TASK DETAILS:
Please copy all of the records exactly, leaving nothing out.

------------

-- ==== Sys2Proof/Laws/Checksum.lean ====
section
/-! SUPPORT. What the checksum unit's operations do to the state: they write `crc_acc` and `crc_bit` and nothing else (R110). -/

namespace Sys2Proof.Machine

/-- `CRC.BYTE` over a sequence, as one update (R116, R120): the count of shifts is 8 after at least one byte (R22). -/
theorem bytesOp_eq (bs : List Byte) (s : State) :
    bytesOp bs s = { s with crcAcc := crcRun s.crcAcc bs, crcBit := if bs = [] then s.crcBit else 8 } := by
  induction bs generalizing s with
  | nil => rfl
  | cons b bs ih => rw [bytesOp, ih]; cases bs <;> simp [crcRun, byteOp]

/-- `CRC.SEQ`, as one update: the result depends on the bytes alone (R110, R116). -/
theorem seqOp_eq (bs : List Byte) (s : State) :
    seqOp bs s = { s with crcAcc := checksum bs, crcBit := if bs = [] then s.crcBit else 8 } := by
  simp [seqOp, bytesOp_eq, initOp, checksum]

@[simp] theorem seqOp_crcAcc (bs : List Byte) (s : State) : (seqOp bs s).crcAcc = checksum bs := by rw [seqOp_eq]

/-- `CRC.SHIFT` always shifts the accumulator (R113). -/
@[simp] theorem shiftOp_crcAcc (s : State) : (shiftOp s).crcAcc = crcShift s.crcAcc := by unfold shiftOp; split <;> rfl

/-- `CRC.SHIFT` counts within 0 to 8 (R22, R113). -/
theorem shiftOp_crcBit {s : State} (h : s.crcBit.val < 8) : (shiftOp s).crcBit.val = s.crcBit.val + 1 := by
  simp [shiftOp, h]

/-- `ENC.BUILD`, as one update (R131). -/
theorem buildOp_eq (a f s : Byte) (st : State) :
    buildOp a f s st = { st with crcAcc := checksum [a, f, s], crcBit := 8, txBuf := buildFrame a f s } := by
  simp [buildOp, seqOp_eq, buildFrame]

/-- The frame built is the three header bytes and their checksum (R131, R132). -/
theorem buildFrame_toBytes (a f s : Byte) : (buildFrame a f s).toBytes = sealFrame [a, f, s] := rfl

end Sys2Proof.Machine
end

------------

REPLY:
-- ==== Sys2Proof/Laws/Checksum.lean ====
section
/-! SUPPORT. What the checksum unit's operations do to the state: they write `crc_acc` and `crc_bit` and nothing else (R110). -/

namespace Sys2Proof.Machine

/-- `CRC.BYTE` over a sequence, as one update (R116, R120): the count of shifts is 8 after at least one byte (R22). -/
theorem bytesOp_eq (bs : List Byte) (s : State) :
    bytesOp bs s = { s with crcAcc := crcRun s.crcAcc bs, crcBit := if bs = [] then s.crcBit else 8 } := by
  induction bs generalizing s with
  | nil => rfl
  | cons b bs ih => rw [bytesOp, ih]; cases bs <;> simp [crcRun, byteOp]

/-- `CRC.SEQ`, as one update: the result depends on the bytes alone (R110, R116). -/
theorem seqOp_eq (bs : List Byte) (s : State) :
    seqOp bs s = { s with crcAcc := checksum bs, crcBit := if bs = [] then s.crcBit else 8 } := by
  simp [seqOp, bytesOp_eq, initOp, checksum]

@[simp] theorem seqOp_crcAcc (bs : List Byte) (s : State) : (seqOp bs s).crcAcc = checksum bs := by rw [seqOp_eq]

/-- `CRC.SHIFT` always shifts the accumulator (R113). -/
@[simp] theorem shiftOp_crcAcc (s : State) : (shiftOp s).crcAcc = crcShift s.crcAcc := by unfold shiftOp; split <;> rfl

/-- `CRC.SHIFT` counts within 0 to 8 (R22, R113). -/
theorem shiftOp_crcBit {s : State} (h : s.crcBit.val < 8) : (shiftOp s).crcBit.val = s.crcBit.val + 1 := by
  simp [shiftOp, h]

/-- `ENC.BUILD`, as one update (R131). -/
theorem buildOp_eq (a f s : Byte) (st : State) :
    buildOp a f s st = { st with crcAcc := checksum [a, f, s], crcBit := 8, txBuf := buildFrame a f s } := by
  simp [buildOp, seqOp_eq, buildFrame]

/-- The frame built is the three header bytes and their checksum (R131, R132). -/
theorem buildFrame_toBytes (a f s : Byte) : (buildFrame a f s).toBytes = sealFrame [a, f, s] := rfl

end Sys2Proof.Machine
end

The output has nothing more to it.